HTTP status codes follow REST conventions: `409` for duplicate
detection on create, `422` for validation failure.
## 10. Persistence
PostgreSQL 18+ via SeaORM. Schema overview:
[`agents/share/postgresql.md`](../agents/share/postgresql.md).
### 10.1 Tables (12+)
`persons`, `person_names`, `person_identifiers`, `person_addresses`,
`person_contacts`, `person_links`, `organizations`,
`organization_addresses`, `organization_contacts`,
`organization_identifiers`, `person_match_scores`, `audit_log`.
### 10.2 Extensions
Required: `pg_stat_statements`, `uuid-ossp`, `pgcrypto`, `pg_trgm`,
`citext`, `unaccent`. Optional: `pg_vector`, `postgis`.
### 10.3 Connection pooling
Configurable min / max via env (`DATABASE_MIN_CONNECTIONS` /
`DATABASE_MAX_CONNECTIONS`). Soft delete is application-level (`active`
flag); audit triggers retain history.
## 11. Testing Strategy
Layered: [`AGENTS/testing.md`](AGENTS/testing.md).
- **Unit tests** — embedded `#[cfg(test)]` modules; matching, phonetic,
scoring, validation, privacy, models. ~100 tests.
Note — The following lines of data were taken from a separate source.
-- ==== Sys2Proof/Machine/State.lean ====
section
/-! DEFINITION. The state of the block: every register, table, queue, store and status the spec names, as plain data, and
its value while a reset is held before bring-up has run (R417, R422, R426). INVENTORY.md lists each field with its rule. -/

namespace Sys2Proof.Machine

/-! ### Sparse stores

A store of words by index, one canonical form: indices strictly rising and no entry equal to zero, which an unlisted index
reads as (zeroise, R422). -/

/-- A sparse store of `w`-bit words. -/
abbrev Store (w : Nat) := List (Nat × BitVec w)

/-- The canonical form: indices above `lo` strictly rising, no zero entry. -/
def Store.wfFrom {w : Nat} (lo : Nat) : Store w → Bool
  | [] => true
  | (a, v) :: rest => lo ≤ a && v != 0#w && Store.wfFrom (a + 1) rest

/-- A store is in its canonical form. -/
def Store.wf {w : Nat} (m : Store w) : Bool := Store.wfFrom 0 m

/-- The word at an index. Zero where nothing is listed: zeroise writes zero to every store (R422). -/
def Store.get {w : Nat} : Store w → Nat → BitVec w
  | [], _ => 0
  | (a, v) :: rest, i => if a = i then v else Store.get rest i

/-- Write a word, keeping the canonical form. -/
def Store.set {w : Nat} : Store w → Nat → BitVec w → Store w
  | [], i, x => if x = 0#w then [] else [(i, x)]
  | (a, v) :: rest, i, x =>
    if i < a then (if x = 0#w then (a, v) :: rest else (i, x) :: (a, v) :: rest)
    else if i = a then (if x = 0#w then rest else (i, x) :: rest)
    else (a, v) :: Store.set rest i x

/-- Remove every entry from `lo` up to `hi`, `hi` excluded. -/
def Store.clear {w : Nat} (lo hi : Nat) (m : Store w) : Store w := m.filter fun p => p.1 < lo || hi ≤ p.1

/-! ### Fault and refusal -/

/-- Reasons a step stops with a fault. The core's own faults (R393) are effects on the state, not stops, so no command
raises one. -/
inductive Fault where
  /-- Raised by no command: every fault of the block is an entry of its error log and an effect on its state. Safe. -/
  | none_
  deriving DecidableEq, Repr

/-- Reasons a step is refused. -/
inductive Refusal where
  /-- Raised by the arm of a command whose meaning is not written, under its mnemonic. Safe. -/
  | notModelled (mnemonic : String)
  deriving DecidableEq, Repr

/-! ### Build and identity -/

/-- The five build parameters (R2, R22): lane groups of 256, arrays, MiB of scratchpad, fabric ports, link encryption. -/
structure Build where
  vxGroups : Nat
  arrays   : Nat
  spadMib  : Nat
  ports    : Nat
  crypto   : Bool
  deriving DecidableEq, Repr

/-- Build, identity item, GRADE and whether it has arrived, and lifecycle (R22, R23, R429, R449, R461). -/
structure Ident where
  build  : Build
  chip   : BitVec 20
  core   : BitVec 3
  mfr    : BitVec 11
  memNom : BitVec 14
  hbNom  : BitVec 14
  grade  : W64
  lifecycle : BitVec 3
  graded : Bool
  deriving DecidableEq, Repr

/-! ### Bring-up -/

/-- Bring-up (R421 to R427): a reset is held, the phase, the failure cause with its location, and which sideband items of
the phases have arrived. -/
structure Bring where
  held  : Bool
  phase : BitVec 4
  cause : BitVec 4
  unit  : BitVec 8
  loc   : W32
  failed : Bool
  katSkipped : Bool
  unlocked : Bool
  testHold : Bool
  ready : Bool
  cold  : Bool
  gotId : Bool
  gotLife : Bool
  gotGrade : Bool
  gotRepair : Bool
  gotCal : Bool
  gotDetour : BitVec 8
  failing : List FailLoc
  zeroOk : Bool
  deriving DecidableEq, Repr

/-! ### Scratchpad and region table -/

/-- Scratchpad bytes by local address (R62), words holding an uncorrectable error by word index (R64), and the physical
bank serving each logical bank (R65). -/
structure Spad where
  mem : Store 8
  bad : List Nat
  bankMap : List Nat
  deriving DecidableEq, Repr

/-- A region entry (R66), with the version reference counts of its halves (R249). -/
structure Region where
  valid : Bool
  split : Bool
  frozen : Bool
  background : Bool
  vbit : Bool
  curIsB : Bool
  poisonA : Bool
  poisonB : Bool
  swapPending : Bool
  base : BitVec 16
  size : BitVec 16
  tensor : W32
  refsA : Nat
  refsB : Nat
  deriving DecidableEq, Repr

/-- An invalid entry: every field zero (R67). -/
def Region.empty : Region := ⟨false, false, false, false, false, false, false, false, false, 0, 0, 0, 0, 0⟩

/-- The region table (R66). -/
structure RegionTable where
  tab : Vector Region 64
  deriving DecidableEq, Repr

/-! ### Issue unit -/

/-- A version reference: a physical half of a region, `true` for half B (R249). -/
abbrev Ref := BitVec 6 × Bool

/-- A level of a task's loop state (R58): body start as a command position, body length, latched count, iteration index. -/
structure Loop where
  start : Nat
  len   : Nat
  count : Nat
  idx   : Nat
  deriving DecidableEq, Repr

/-- A decoded command waiting in its queue (R32), with the VX_AUX it forms a pair with (R193), the reference it holds,
whether the injection window placed it (R344), the fetch position and loop state it was decoded at (R366), and the control cycle in
which it entered its queue (R381). -/
structure Entry where
  x : Ctx
  cmd : Cmd
  aux : Option (W64 × AuxBody)
  ref : Option Ref
  injected : Bool
  pos : Nat
  loops : List Loop
  since : Nat
  deriving DecidableEq, Repr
- **Integration tests** — `tests/`; full HTTP request/response cycles
against real PostgreSQL + Tantivy.
- **Benchmarks** — Criterion suites for matching, search, validation.
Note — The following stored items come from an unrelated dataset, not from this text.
-- ==== Sys2Proof/Machine/Fused.lean ====
section
/-! DEFINITION. The fused menu (R208 to R232): the chain block and its checks, the straight chains and the row-wise chains of
the arrays. What a chain does is a tile of values before conversion, the bytes of its chain views, and the array's registers
and companion plane. -/

namespace Sys2Proof.Machine

/-! ### The chain block (R209) -/

def Issued.cs0 (i : Issued) : Num := ofF32 (fld (i.sfAt 48) 0 32)
def Issued.cs1 (i : Issued) : Num := ofF32 (fld (i.sfAt 48) 32 32)
def Issued.key32 (i : Issued) : W32 := fld (i.sfAt 49) 0 32
def Issued.k16 (i : Issued) : Nat := (fld (i.sfAt 49) 32 16).toNat
def Issued.act (i : Issued) : Nat := (fld (i.sfAt 49) 48 3).toNat
def Issued.dropEn (i : Issued) : Bool := bit (i.sfAt 49) 51
def Issued.clsel (i : Issued) : Nat := (fld (i.sfAt 49) 52 3).toNat
def Issued.rreg (i : Issued) : Bool := bit (i.sfAt 49) 55
def Issued.rfmt (i : Issued) : BitVec 4 := fld (i.sfAt 49) 56 4
def Issued.fixed (i : Issued) : Bool := bit (i.sfAt 49) 60
def Issued.dropStart (i : Issued) : W32 := fld (i.sfAt 50) 0 32
def Issued.peerEc (i : Issued) : BitVec 6 := fld (i.sfAt 50) 48 6
def Issued.peerInc (i : Issued) : BitVec 8 := fld (i.sfAt 50) 54 8

/-- The 96 bits of chain view Xx in a snapshot. -/
def chainViewBits (sf : Vector W64 64) (x : Nat) : BitVec 96 :=
  let l := sf.toList
  ((l.getD (53 + 2 * x) 0).setWidth 32 ++ l.getD (52 + 2 * x) 0)

/-- Chain view Xx in a snapshot: none when all zero (R210). -/
def chainView (sf : Vector W64 64) (x : Nat) : Option View :=
  let b := chainViewBits sf x
  if b = 0#96 then none else parseView b

/-- Which fields of the chain block an entry uses, beyond its views (R209). -/
structure ChainUse where
  cs0 : Bool
  cs1 : Bool
  key : Bool
  act : Bool
  cls : Bool
  reg : Bool
  fixed : Bool
  drop : Bool
  peer : Bool
  deriving DecidableEq, Repr

/-- The fields an entry uses (R208, R209, R213 to R231). -/
def chainUse (fuse : Nat) : ChainUse :=
  match fuse with
  | 0x01 | 0x03 => ⟨true, true, true, true, false, false, false, true, true⟩
  | 0x02 | 0x04 | 0x11 | 0x21 => ⟨false, false, false, false, false, false, false, false, true⟩
  | 0x10 => ⟨true, false, false, false, false, true, true, false, false⟩
  | 0x12 => ⟨true, false, false, false, false, false, false, false, false⟩
  | 0x14 => ⟨true, false, false, false, false, true, false, false, false⟩
  | 0x15 => ⟨true, false, false, false, false, true, false, false, true⟩
  | 0x18 => ⟨true, false, true, false, true, false, true, false, false⟩
  | 0x19 => ⟨true, true, true, false, true, false, false, false, true⟩
  | 0x1A => ⟨true, false, false, false, false, false, true, false, false⟩
  | 0x1B => ⟨true, true, false, false, false, false, false, false, true⟩
  | _ => ⟨true, false, false, false, false, false, false, false, true⟩

/-- Chain views of an entry as (x, required, rows, columns) for an `m` × `n` extent (R208). -/
def chainMenu (fuse m n : Nat) : List (Nat × Bool × List (Nat × Nat)) :=
  let epi := [(0, false, [(1, n)]), (1, false, [(m, 1)]), (2, false, [(1, n)]), (3, false, [(m, n)])]
  let mask := (0, false, [(m, (n + 7) / 8)])
  match fuse with
  | 0x01 => epi
  | 0x02 => [(4, true, [(1, 1)])]
  | 0x03 => epi ++ [(5, true, [(m, 2)])]
  | 0x04 => [(0, true, [(m, 1)]), (1, true, [(m, 1)]), (2, true, [(1, n)])]
  | 0x10 => [mask, (5, true, [(m, 4)])]
  | 0x11 => [(5, true, [(m, 4)])]
  | 0x12 => [mask, (3, false, [(m, n)]), (5, true, [(m, 4), (m, 5)])]
  | 0x14 => [mask, (5, true, [(m, 4)])]
  | 0x15 => [(5, true, [(m, 4)])]
  | 0x18 | 0x19 => [(1, true, [(m, 1)]), (5, true, [(m, 4)])]
  | 0x1A | 0x1B => [(3, true, [(m, n)]), (5, true, [(m, 5)])]
  | 0x20 => [(5, false, [(m, 3)])]
  | _ => []

/-- The format a chain view may have (R210). -/
def chainFmtOk (fuse x : Nat) (f : BitVec 4) : Bool :=
  if x = 5 then f == 1#4
  else if x = 4 then f == 12#4
  else if x = 0 && 0x10 ≤ fuse then f == 12#4
  else if x = 1 && (fuse = 0x18 || fuse = 0x19) then f == 13#4
  else f == 0#4 || f == 1#4 || f == 2#4

/-- ILLEGAL_COMMAND of R210 and R231 on the chain block of a command with extent `m` × `n`. -/
def chainBad (fuse m n : Nat) (sf : Vector W64 64) : Bool :=
  let l := sf.toList
  let w (k : Nat) : W64 := l.getD k 0
  let u := chainUse fuse
  let menu := chainMenu fuse m n
  let peerKind : BitVec 4 := fld (w 51) 40 4
  (!u.cs0 && fld (w 48) 0 32 != 0#32) || (!u.cs1 && fld (w 48) 32 32 != 0#32) ||
  (!u.key && fld (w 49) 0 48 != 0#48) || (if u.act then bit (w 49) 50 else fld (w 49) 48 3 != 0#3) ||
  (!u.drop && bit (w 49) 51) || (if u.cls then 4 < (fld (w 49) 52 3 : BitVec 3).toNat else fld (w 49) 52 3 != 0#3) ||
  (if u.reg then !(2 ≤ (fld (w 49) 56 4 : BitVec 4).toNat && (fld (w 49) 56 4 : BitVec 4).toNat ≤ 5)
   else fld (w 49) 55 5 != 0#5) ||
  (!u.fixed && bit (w 49) 60) || fld (w 49) 61 3 != 0#3 || (!u.drop && fld (w 50) 0 32 != 0#32) ||
  (!u.peer && (fld (w 50) 32 31 != 0#31 || w 51 != 0#64)) || bit (w 50) 63 ||
  (u.peer && bit (w 50) 62 && !(1 ≤ peerKind.toNat && peerKind.toNat ≤ 8)) ||
  (List.range 6).any fun x =>
    fld (w (53 + 2 * x)) 32 32 != 0#32 ||
    (match menu.find? (fun e => e.1 == x), chainViewBits sf x == 0#96 with
      | none, z => !z
      | some e, true => e.2.1
      | some e, false => match chainView sf x with
        | none => true
        | some v => !v.ok || !(e.2.2.contains (v.rows.toNat, v.cols.toNat)))

/-- The chain views present, with their uses: every one is a source, X4 and X5 are outputs too where the entry writes them
(R210). -/
def chainUses (fuse : BitVec 8) (sf : Vector W64 64) : List Use :=
  if fuse = 0#8 then []
  else (List.range 6).filterMap fun x => (chainView sf x).map fun v =>
    { Use.source (6 + x) v with out := (fuseWrites fuse).contains (6 + x) }

/-! ### Reductions (R200) -/

/-- rowred of R200 with operator `op` and identity `ident`. -/
def rowRed (op : Num → Num → Num) (ident : Num) (xs : List Num) : Num :=
  (List.range ((xs.length + 255) / 256)).foldl (fun acc c =>
    let chunk := (xs.drop (256 * c)).take 256
    op acc (treeRed op 8 (chunk ++ List.replicate (256 - chunk.length) ident))) ident

/-- The sum of a row in the order of R200. -/
def rowSum (xs : List Num) : Num := rowRed add40 .zero xs

/-! ### Drains -/

/-- What a drain reads (R142, R173, R210): the state, the command, the extent, the array as its steps left it, and the output
view. -/
structure Drain where
  s : State
  i : Issued
  p : MxParams
  m : Nat
  n : Nat
  g : Geom
  pt : Fin 4
  a : Array_
  v2 : Option RView

/-- What a drain writes: rows of (column, value) before conversion, an extra pre-scale, bytes of chain views, the array, and
the rows of empty-row events. -/
structure Drained where
  rows : List (Nat × List (Nat × Num))
  pre : Int
  bytes : Bytes
  a : Array_
  empty : List Nat

/-- A plane word of the drained plane. -/
def Drain.c (d : Drain) (r c : Nat) : Num := accAt (d.a.plane d.p.plane) d.g r c

/-- Chain view Xx. -/
def Drain.x (d : Drain) (k : Nat) : Option RView := d.i.views.getD (6 + k) none

/-- An element of a chain view as it stands before the drain, or a default where it is absent (log entry 132). -/
def Drain.xAt (d : Drain) (k r c : Nat) (dflt : Num) : Num :=
  match d.x k with
  | some v => d.s.elem v r c
  | none => dflt

/-- Positions enabled by the command's masks (R145). -/
def Drain.en (d : Drain) (r c : Nat) : Bool := enabled d.i.masks d.p r c

/-- Enabled columns of a row. -/
def Drain.cols (d : Drain) (r : Nat) : List Nat := (List.range d.n).filter (d.en r)

/-- OUTMODE = 1 adds the element already in the output view (R173). -/
def Drain.onto (d : Drain) (r c : Nat) (t : Num) : Num :=
  match d.p.outmode, d.v2 with
  | true, some v => add40 t (d.s.elem v r c)
  | _, _ => t

/-- Tile rows from a function of the element. -/
def Drain.tile (d : Drain) (f : Nat → Nat → Num) : List (Nat × List (Nat × Num)) :=
  (List.range d.m).map fun r => (r, (d.cols r).map fun c => (c, f r c))

/-- A plain drain (R173). -/
def drainPlain (d : Drain) : Drained := ⟨d.tile fun r c => d.onto r c (d.c r c), 0, [], d.a, []⟩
- **CI** — `test.yml`, `quality.yml` (`fmt --check` + `clippy`),
`security.yml`.
## 12. Compliance
| HIPAA | Audit log, access tracking, encryption-at-rest (DB), soft delete |
| GDPR Art. 15 | `GET /api/persons/{id}/export` |
| GDPR Art. 17 | Soft delete + consent revocation |
| HL7 FHIR R5 | Person resource bidirectional conversion |
| ISO/IEC 27001 | Operational controls (deployment-side) |
| ISO/IEC 42001:2023 | AIMS controls (where matcher tuning is ML-driven) |
Healthcare-specific:
[`agents/share/compliance-for-healthcare.md`](../agents/share/compliance-for-healthcare.md).
Technology compliance:
[`agents/share/compliance-for-technology.md`](../agents/share/compliance-for-technology.md).
## 13. Tasks
Spec-driven work breakdown. Each task has an acceptance criterion;
tick the box when an automated test or clearly described manual check
confirms the criterion is met. Tasks small enough to land in a single
PR; split larger tasks (`T-12a`, `T-12b`).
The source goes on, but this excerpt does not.